The Impact of Education Especially Among the Tribals
The dawn of education of the Tribals both Santals and Paharias (a hill tribe) began to break with the arrival of our pioneer Maltese missionaries. They were stunned to witness poverty, illiteracy and underdevelopment in almost all areas of the indigenous people’s life at the start of their missionary life at Majlispur in Bengal in the early 20th century and later in Santal Parganas. In those days it was quite common to see everywhere almost all children grazing cows, working in farms, hunting and fishing and wandering aimlessly in their villages. Education was then the privilege of a few rich whereas a large majority of the local people particularly Santals and Paharias remained illiterate and poor.
The Jesuits realised the necessity of education for social and economic development among the local people. Initially with parishes, primary schools with hostels were set up. Taking the lead from the pioneers, the coming generations of Jesuits established a number of schools. Old schools were upgraded to Secondary and Higher Secondary level and now we are blessed with a Degree College of our own in the recent past.
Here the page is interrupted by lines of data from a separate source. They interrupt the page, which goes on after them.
/-- An instruction that completes has gone through `ExecPacked` with its own operands, at any alignment. -/
theorem packedAs_of_exec_next {i : Instr} {s t : State} (h : exec i s = .next t) :
    ∃ o, packedAs s i o ∧ execPacked o s = .next t := by
  rcases instr_shape i with ⟨k, l, p, dst, src2, op3, rfl⟩ | ⟨k, l, p, mask, dst, src2, op3, rfl⟩ |
    ⟨k, p, mask, dst, src2, r, rc, rfl⟩
  · rw [exec_vex] at h
    unfold execVex at h
    split at h
    · next hg => exact absurd (h ▸ hg) gate_ne_next
    · cases op3 with
      | reg r => exact ⟨_, packedAs_vex k l p dst src2 (.reg r) s _ fun _ => operand3_vex_reg.symm, h⟩
      | mem m =>
        dsimp only at h
        split at h
        · next hm => exact absurd (h ▸ hm) memFault_ne_next
        · exact ⟨_, packedAs_vex k l p dst src2 (.mem m) s _ fun _ => operand3_vex_mem.symm, h⟩
  · rw [exec_evex] at h
    unfold execEvex at h
    split at h
    · next hg => exact absurd (h ▸ hg) gate_ne_next
    · cases op3 with
      | reg r => exact ⟨_, packedAs_evex k l p mask dst src2 (.reg r) s _ fun _ => operand3_evex_reg.symm, h⟩
      | mem m =>
        dsimp only at h
        split at h
        · next hm => exact absurd (h ▸ hm) memFault_ne_next
        · exact ⟨_, packedAs_evex k l p mask dst src2 (.mem m) s _ fun _ => operand3_evex_mem.symm, h⟩
      | broadcast m =>
        dsimp only at h
        split at h
        · next hm => exact absurd (h ▸ hm) memFault_ne_next
        · exact ⟨_, packedAs_evex k l p mask dst src2 (.broadcast m) s _ fun _ => operand3_evex_broadcast.symm, h⟩
  · rw [exec_evexRounded] at h
    unfold execEvex512 at h
    dsimp only at h
    split at h
    · next hg => exact absurd (h ▸ hg) gate_ne_next
    · exact ⟨_, packedAs_rounded k p mask dst src2 r rc s, h⟩

theorem execPacked_next {o : PackedOp} {s t : State} (h : execPacked o s = .next t) :
    ∃ mxcsr, t = o.complete s mxcsr := by
  rcases execPacked_cases o s with ⟨_, hx⟩ | ⟨_, _, hx⟩ | ⟨_, _, hx⟩
  · exact ⟨_, Host.Outcome.next.inj (h.symm.trans hx)⟩
  · exact ⟨_, Host.Outcome.next.inj (h.symm.trans hx)⟩
  · rw [hx, raiseXM] at h
    split at h <;> cases h

/-! ## The bits above the operand length (R178, R197) -/

/-- A bit of a vector is a bit of one of its eight lanes. -/
theorem getLsbD_eq_lane (v : Vec) (n : Nat) : v.getLsbD n = (lane v (n / 64)).getLsbD (n % 64) := by
  rw [lane_getLsbD _ _ _ (Nat.mod_lt n (by omega)), Nat.div_add_mod]

/-- Whenever an instruction completes, the bits of its destination above its lanes are 0. -/
theorem getLsbD_above_of_exec_next {i : Instr} {s t : State} (h : exec i s = .next t) {n : Nat}
    (hn : 64 * (parts i).lanes ≤ n) : (readVec t (parts i).dst).getLsbD n = false := by
  obtain ⟨o, ⟨hdst, hlanes, _⟩, hx⟩ := packedAs_of_exec_next h
  obtain ⟨mxcsr, rfl⟩ := execPacked_next hx
  by_cases h512 : n < 512
  · rw [getLsbD_eq_lane, ← hdst, lane_complete_above mxcsr (by omega) (by omega), BitVec.getLsbD_zero]
  · exact BitVec.getLsbD_of_ge _ _ (by omega)

/-- Settles O32: `getLsbD_above_of_exec_next` at two and at four lanes. -/
theorem vexZeroesUpperBits : Obligations.VexZeroesUpperBits := by
  intro k p dst src2 op3 s t
  have above (l : VexLength) (h : exec (Instr.vex k l p dst src2 op3) s = .next t) (n : Nat)
      (hn : 64 * vexLanes l ≤ n) : (readVec t (vexReg dst)).getLsbD n = false := by
    have hbit := getLsbD_above_of_exec_next h (n := n)
    rw [parts_vex] at hbit
    exact hbit hn
  exact ⟨above .l128, above .l256⟩

/-! ## Completion of the six VEX rows (R170-R180) -/

section
variable {k : Kind} {l : VexLength} {p : List LegacyPrefix} {dst src2 : BitVec 4} {op3 : VexOp3} {s : State}

/-- A VEX row in the terms of `completesWith_of_enabled`: all of its `vexLanes l` lanes are active, and MXCSR.RC
rounds. -/
theorem vex_completesWith {f : Nat → LaneResult} (he : enabled s (Instr.vex k l p dst src2 op3) = true)
    (ho : operandOk s (Instr.vex k l p dst src2 op3))
    (hf : ∀ j, f j = laneOf k s.mxcsr (mxRC s.mxcsr) false (lane (readVec s (vexReg dst)) j)
      (lane (readVec s (vexReg src2)) j) (operand3 s (Instr.vex k l p dst src2 op3) j))
    (hm : ∀ j, j < vexLanes l → unmasked s.mxcsr (f j).flags = false) :
    completesWith (Instr.vex k l p dst src2 op3) s (vexReg dst) (vexLanes l) (fun _ => true) false f true
      (vexLength p op3) := by
  have hactive : activeLane s (Instr.vex k l p dst src2 op3) = fun _ => true := by
    funext j
    rw [activeLane, parts_vex]
    rfl
  have hcompletes := completesWith_of_enabled (f := f) he ho
  rw [hactive, parts_vex, length_vex] at hcompletes
  refine hcompletes (fun j _ _ => ?_) (.inr fun j hj _ => hm j hj)
  rw [hf, outcome, parts_vex]
  rfl

theorem operandOk_vex_reg (r : BitVec 4) : operandOk s (Instr.vex k l p dst src2 (.reg r)) := by
  intro m hm
  rw [memOperand, parts_vex] at hm
  cases hm

theorem operandOk_vex_mem {m : MemAddr} {la : Word} (hla : la = linearAddress s p 1 (vexLength p (.mem m)) m)
    (hal : alignCheckOn s = false)
    (hb : ∀ t, t < 8 * vexLanes l → canonical s.cpu.linearWidth (la + BitVec.ofNat 64 t) = true ∧
      readable s (la + BitVec.ofNat 64 t) = true) :
    operandOk s (Instr.vex k l p dst src2 (.mem m)) := by
  intro m' hm'
  rw [memOperand, parts_vex] at hm'
  cases hm'
  refine ⟨hal, fun t ht => ?_⟩
  rw [accesses, parts_vex] at ht
  obtain ⟨hlt, _⟩ := ht
  rw [operandAddress, parts_vex, length_vex]
  exact hla ▸ hb t hlt

end

/-- Settles O24: a register operand is always readable. -/
theorem vexRegisterFormsComplete : Obligations.VexRegisterFormsComplete := by
  intro k l p dst src2 r s kl f hkl hf he hm
  obtain rfl : kl = vexLanes l := by cases l <;> exact hkl
  refine vex_completesWith he (operandOk_vex_reg r) (fun j => ?_) hm
  rw [hf, operand3_vex_reg]

/-- Settles O25: the bytes of the premise are all that the six rows access, whatever the alignment. -/
theorem vexMemoryFormsComplete : Obligations.VexMemoryFormsComplete := by
  intro k l p dst src2 m s kl la f hkl hla hf he hal hb hm
  obtain rfl : kl = vexLanes l := by cases l <;> exact hkl
  refine vex_completesWith he (operandOk_vex_mem hla hal hb) (fun j => ?_) hm
  rw [hf, hla, operand3_vex_mem]
  rfl

/-! ## The spec's words (R172, R174, R177, R204, R205, R208) -/

/-- The bytes that the encoder gives for a well-formed instruction decode to it, nothing left over. -/
theorem decode_of_encode_eq {i : Instr} {bs : List Byte} (hi : i.wf = true) (h : encode i = bs) :
    decode bs = .instr i [] := by
  have hdecode := decode_encode [] hi
  rwa [h, List.append_nil] at hdecode

/-- Settles O4: each word is the encoding of the instruction that the spec names. -/
theorem specWordsDecode : Obligations.SpecWordsDecode :=
  ⟨decode_of_encode_eq (by decide) (by decide), decode_of_encode_eq (by decide) (by decide),
    decode_of_encode_eq (by decide) (by decide), decode_of_encode_eq (by decide) (by decide),
    decode_of_encode_eq (by decide) (by decide), decode_of_encode_eq (by decide) (by decide)⟩

end Sys2Proof.Machine

/-! Proofs about the EVEX forms (42_evex_forms.md): `exec` as one expression for every row, from it what write masks do
and do not touch, completion of the nine EVEX rows, and their agreement with the VEX rows. -/

namespace Sys2Proof.Machine

/-! ## `exec` as one expression for every row (R170, R243) -/

/-- What `ExecPacked` is given for an instruction, whatever its row. -/
def packedOf (s : State) (i : Instr) : PackedOp :=
  { kind := (parts i).kind, lanes := (parts i).lanes, dst := (parts i).dst, src2 := (parts i).src2
    op3 := operand3 s i, active := activeLane s i, zmask := isZeroing (parts i).mask
    rc := (parts i).rounding.getD (mxRC s.mxcsr), sae := (parts i).rounding.isSome, ilen := i.length }

/-- The fault of the checks on the memory operand, if it has one and it faults (R62-R64). -/
def operandFault (s : State) (i : Instr) : Option Result :=
  (memOperand i).bind fun m =>
    memFault s (segmentOf (parts i).p m) (operandAddress s i m) (operandSize (parts i)) (accessedElements s i m)

section
variable {s t : State} {i : Instr} {k : Kind} {p : List LegacyPrefix} {mask : Masking}

theorem vexOp_eq_packedOf {l : VexLength} {dst src2 : BitVec 4} {op3 : VexOp3} {c : Nat → Word}
    (hc : ∀ j, operand3 s (Instr.vex k l p dst src2 op3) j = c j) :
    vexOp k l dst src2 c (vexLength p op3) s = packedOf s (Instr.vex k l p dst src2 op3) := by
  obtain rfl := funext hc
  cases l <;> cases k <;> rfl

theorem evexOp_eq_packedOf {l : EvexLength} {dst src2 : BitVec 5} {op3 : EvexOp3} {c : Nat → Word}
    (hc : ∀ j, operand3 s (Instr.evex k l p mask dst src2 op3) j = c j) :
    evexOp k l mask dst src2 c (evexLength p (.plain op3)) s = packedOf s (Instr.evex k l p mask dst src2 op3) := by
  obtain rfl := funext hc
  cases l <;> cases k <;> rfl

theorem roundedOp_eq_packedOf {dst src2 r : BitVec 5} {rc : Rounding} :
    roundedOp k p mask dst src2 r rc s = packedOf s (Instr.evexRounded k p mask dst src2 r rc) := by
  cases k <;> rfl

theorem operandFault_vex_mem {l : VexLength} {dst src2 : BitVec 4} {m : MemAddr} :
    operandFault s (Instr.vex k l p dst src2 (.mem m)) =
      memFault s (segmentOf p m) (linearAddress s p 1 (vexLength p (.mem m)) m) (8 * vexLanes l)
        (vectorElements (linearAddress s p 1 (vexLength p (.mem m)) m) (vexLanes l) fun _ => true) := by
  cases l <;> cases k <;> rfl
Today the Dumka-Raiganj Province administers 27 educational institutions: 12 middle schools, 12 high schools and 2 inter-colleges and 1 degree college, most of them situated in interior rural areas, ranging from Primary education to the tertiary level, and as many as 20 hostels for boys and girls. Currently the beneficiaries number about 28222 children, most of who are Tribals and from other poor sections of society. Out of this number 4,898 are Catholics (17%). 75 % of our students hail from economically poorer sections of society. This highlights the significance and immensity of our service in education in the province.
Being situated in rural tribal areas, each school has its own set of challenges based on the geographical and cultural set-up of the land and its people. Some schools are located in extremely remote areas surrounded by forests with barely good roads or electricity. We do struggle with finances for the schools as most children’s families are poor and thus fee has to be kept minimum. Yet this does not deter the Jesuits or even our students to take the cause of education ahead.
Our new schools in tribal areas of Jharkhand educate thousands of first-generation learners. The high demand for admissions in our schools and excellent results in Board exams witness the type of quality education that we provide. Many of our tribal ex-students are well placed in different professions in government and private services which is a testimonial to the hard educational endeavours that we have put in. Some of our students have turned out to be good social and political leaders who help their society in various ways. One of our students is a member of parliament, another higher rank bureaucrat, few doctors, numerous teachers, – the list is endless. The Dumka-Raiganj Jesuit Province has been and will always be committed to the preferential education of the Tribals, the underprivileged, and the poorer sections of society.